Relating Cut and Paste Invariants and TQFTs

TL;DR

This paper explores the relationship between topological quantum field theories (TQFTs) and cut-and-paste invariants of smooth manifolds, revealing a natural group homomorphism and characterizing the structure of these invariants.

Contribution

It establishes a group homomorphism linking invertible TQFTs and SKK invariants, and shows all positive real-valued SKK invariants derive from invertible TQFTs.

Findings

A natural group homomorphism between invertible TQFTs and SKK invariants.

An exact sequence describing the relationship among these groups.

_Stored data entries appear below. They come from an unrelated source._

-- ==== Sys2Proof/Tests/Slice0.lean ====
section
/-!
SUPPORT. Sys2Proof/Tests/Slice0.lean: tests: terms that WellFormed refuses, words of the spec as the decoder reads them, and for
every obligation with hypotheses the states and operands that meet them. The words' sources are the worked examples of the
sections named.
-/

namespace Sys2Proof.Tests
open Sys2Proof Sys2Proof.Machine
set_option Elab.async false

/-! ### WellFormed refuses what R48 and R52 to R60 leave unassigned -/

theorem test_wf_refuses_fe : ([.loop {} 0 true 5, .hset {} 1 2 25, .hget {} 1 2 31, .hadv {} 1 2 5, .cancel {} 1 2 1,
    .pwrDecl {} 1 5 5 0, .pwrDecl {} 1 0 5 3, .specBegin {} 1 2 0 8, .tlbi {} 1 2 3] : List Instr).any (·.wf) = false := by decide
theorem test_wf_refuses_types : ([.vdiv {} 1 2 3 .i32 .x1, .vand {} 1 2 3 .f32 .x1, .vor {} 1 2 3 .f16 .x1, .vxor {} 1 2 3 .b16 .x1,
    .vshl {} 1 2 3 .f32 .x1, .vshr {} 1 2 3 .f16 .x1, .vsra {} 1 2 3 .n32 .x1, .vcmp {} false .ltn 2 3 .f32 .x1,
    .vcmp {} true .lt 2 3 .i32 .x1, .vqnt {} 1 2 3 .i8 .x1, .vdqnt {} 1 2 3 .n8 .x1, .vlog2 {} 1 2 .i32 .x1,
    .vexp2 {} 1 2 .i16 .x1, .vrcp {} 1 2 .n32 .x1, .vrsq {} 1 2 .i8 .x1, .vsqrt {} 1 2 .n8 .x1, .vtanh {} 1 2 .i32 .x1,
    .vclass {} 2 3 .i32 .x1, .vexpmax {} 1 2 .n32 .x1] : List Instr).any (·.wf) = false := by decide
theorem test_wf_refuses_repeats : ([.vredMaxi {} 1 .xend, .vxrd {} 1 .f32 .xend, .vbcast {} 1 2 .f32 .xend, .viota {} 1 .i32 .xend,
    .mset {} 1 true 2, .vskip {} 0, .mstatTile {} 0 1 3, .relax {} 0 1 2 .relu 3 4 none none false, .accept {} 1 2 3 0,
    .accept {} 1 2 0 5] : List Instr).any (·.wf) = false := by decide
theorem test_wf_refuses_bank_types : ([.badd {} 1 2 0 0 .f, .baddStream {} 1 2 0 0 .f, .band {} 1 2 0 0 .f, .bandStream {} 1 2 0 0 .f,
    .bor {} 1 2 0 0 .f, .borStream {} 1 2 0 0 .f, .bxor {} 1 2 0 0 .f, .bxorStream {} 1 2 0 0 .f, .bmin {} 1 2 0 0 .f,
    .bminStream {} 1 2 0 0 .f, .bmax {} 1 2 0 0 .f, .bmaxStream {} 1 2 0 0 .f, .bminn {} 1 2 0 0 .f, .bminnStream {} 1 2 0 0 .f,
    .bmaxn {} 1 2 0 0 .f, .bmaxnStream {} 1 2 0 0 .f, .bfaa {} 1 2 3 0 0 .f, .bfaaStream {} 1 2 0 0 .f, .bcas {} 1 2 3 0 0 .f,
    .bld {} 1 2 0 0 .f, .bldStream {} 1 2 0 0 .f, .bst {} 1 2 0 0 .f, .bstStream {} 1 2 0 0 .f, .baxpy {} 1 2 3 0 0 .f,
    .baxpyStream {} 1 2 3 0 0 .f] : List Instr).any (·.wf) = false := by decide

/-! ### Words of the spec -/

theorem test_decode_scalar : decode 0x00010309#32 0 = some (.sub {} 4 3 2) ∧ decode 0x0040C108#32 0 = some (.mul {} 3 1 2) ∧
    decode 0x0082C148#32 0 = some (.addi {} 11 1 72) ∧ decode 0x01117FFF#32 0x0FF00000#32 = some (.movhi {} 5 0x3FFF 0xFF) := by decide
theorem test_decode_memory : decode 0x01AFC005#32 0 = some (.spill {} 63 5) ∧ decode 0x01BFC005#32 0 = some (.fill {} 63 5) ∧
    decode 0x01E10E04#32 0 = some (.hset {} 2 7 4) ∧ decode 0x02110204#32 0 = some (.hld {} 2 1 4) ∧
    decode 0x02218103#32 0 = some (.hstSpill {} 3 3) := by decide
theorem test_decode_control : decode 0x01200000#32 0 = some (.j {} 0) ∧ decode 0x0240404A#32 0 = some (.movsr {} 1 0x4A) ∧
    decode 0x02600001#32 0 = some (.region {} true) ∧ decode 0x02700B00#32 0x03000000#32 = some (.waita {} 0 11 12 0 .eq) ∧
    decode 0x02A08000#32 0 = some (.phase {} 2) ∧ decode 0x02C18300#32 0 = some (.launch {} 6 3) ∧
    decode 0x02D1C600#32 0 = some (.cancel {} 7 6 0) ∧ decode 0x02E00005#32 0 = some (.trap {} 5) ∧
    decode 0x03A0020C#32 0 = some (.tlbi {} 2 3 0) := by decide
theorem test_decode_vector : decode 0x08028842#32 0 = some (.vadd {} 5 2 2 .f32 .x16) ∧
    decode 0x09228914#32 0 = some (.vcvt {} 5 2 true .rne .i8 .x1) ∧ decode 0x09B00864#32 0 = some (.vclass {} 2 3 .f16 .x1) ∧
    decode 0x09C00800#32 0 = some (.vredSum {} 2 .f32 .x1) ∧ decode 0x09C28078#32 0 = some (.vredMaxi {} 5 .x1) ∧
    decode 0x0A028E00#32 0 = some (.vbcast {} 5 7 .f32 .x1) ∧ decode 0x0A12800C#32 0 = some (.viota {} 5 .i32 .x1) := by decide
theorem test_decode_matrix : decode 0x8AE00200#32 0 = some (.mancScan ⟨true, false, false, false⟩ 2) ∧
    decode 0x0AE0A706#32 0 = some (.mancColumn {} 5 7 1) ∧ decode 0x0AF80000#32 0 = some (.mclr {} 1) ∧
    decode 0x0B100419#32 0x048A3101#32 = some (.mepi {} 0 4 .relu (some 9) 5 6 (some 8) true) ∧
    decode 0x0B380A00#32 0x000A3000#32 = some (.rdacc {} 1 10 5 6) ∧ decode 0x0B404A04#32 0 = some (.mstatDesc {} 2 10) ∧
    decode 0x0B280209#32 0x01A628C0#32 = some (.mtopk {} 1 2 false true 1 3 19 5 6) ∧ decode 0x0B802000#32 0 = some (.wrahr {} 8) := by
  decide
theorem test_decode_copies : decode 0x8C120850#32 0x000B3000#32 = some (.stPart ⟨true, false, false, false⟩ 4 4 10 11 12) ∧
    decode 0x04130648#32 0x01CB3000#32 = some (.ldX {} 6 3 9 7 11 12) ∧ decode 0x04418648#32 0x03800005#32 =
      some (.ldGt {} 3 3 9 14 0 0 5) ∧ decode 0x54700850#32 0 = some (.pref ⟨false, true, false, true⟩ 4 10) ∧
    decode 0x0C428C00#32 0x01C82400#32 = some (.stRmt {} 5 6 7 8 9) ∧ decode 0x046328A8#32 0x05800000#32 =
      some (.ldNet {} 6 20 21 22 0 0) ∧ decode 0x94210430#32 0x00400000#32 = some (.ldGr ⟨true, false, false, true⟩ 2 2 6 1 0 0) ∧
    decode 0x0C300849#32 0 = some (.stAppQuery {} 4 9) := by decide
theorem test_decode_banks_links : decode 0x0E128621#32 0x00000010#32 = some (.bhistStream {} 5 3 4 0 0 1) ∧
    decode 0x0E200C38#32 0x02400000#32 = some (.bpfx {} 6 7 9 0 0) ∧ decode 0x0C728C38#32 0x00082400#32 =
      some (.linkSend {} 5 6 7 8 9) ∧ decode 0x04830620#32 0 = some (.linkRecv {} 6 3 4 0 0) ∧
    decode 0x0C810C38#32 0x00000003#32 = some (.linkRed {} 2 6 7 0 0 true true) := by decide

All positive real-valued SKK invariants can be realized as restrictions of invertible TQFTs.

Abstract

In this paper, we shall be concerned with a relation between TQFTs and cut and paste invariants introduced by Karras, Kreck, Neumann and Ossa. Cut and paste invariants, or SK invariants, are functions on the set of smooth manifolds that are invariant under the cutting and pasting operation. Central to the work in this paper are also SKK invariants, whose values on cut and paste equivalent manifolds differ by an error term depending only on the glueing diffeomorphism. Here we investigate a surprisingly natural group homomorphism between the group of invertible TQFTs and the group of SKK invariants and describe how these groups fit into an exact sequence. We conclude in particular that all positive real-valued SKK invariants can be realized as restrictions of invertible TQFTs. All manifolds are smooth and oriented throughout unless stated otherwise.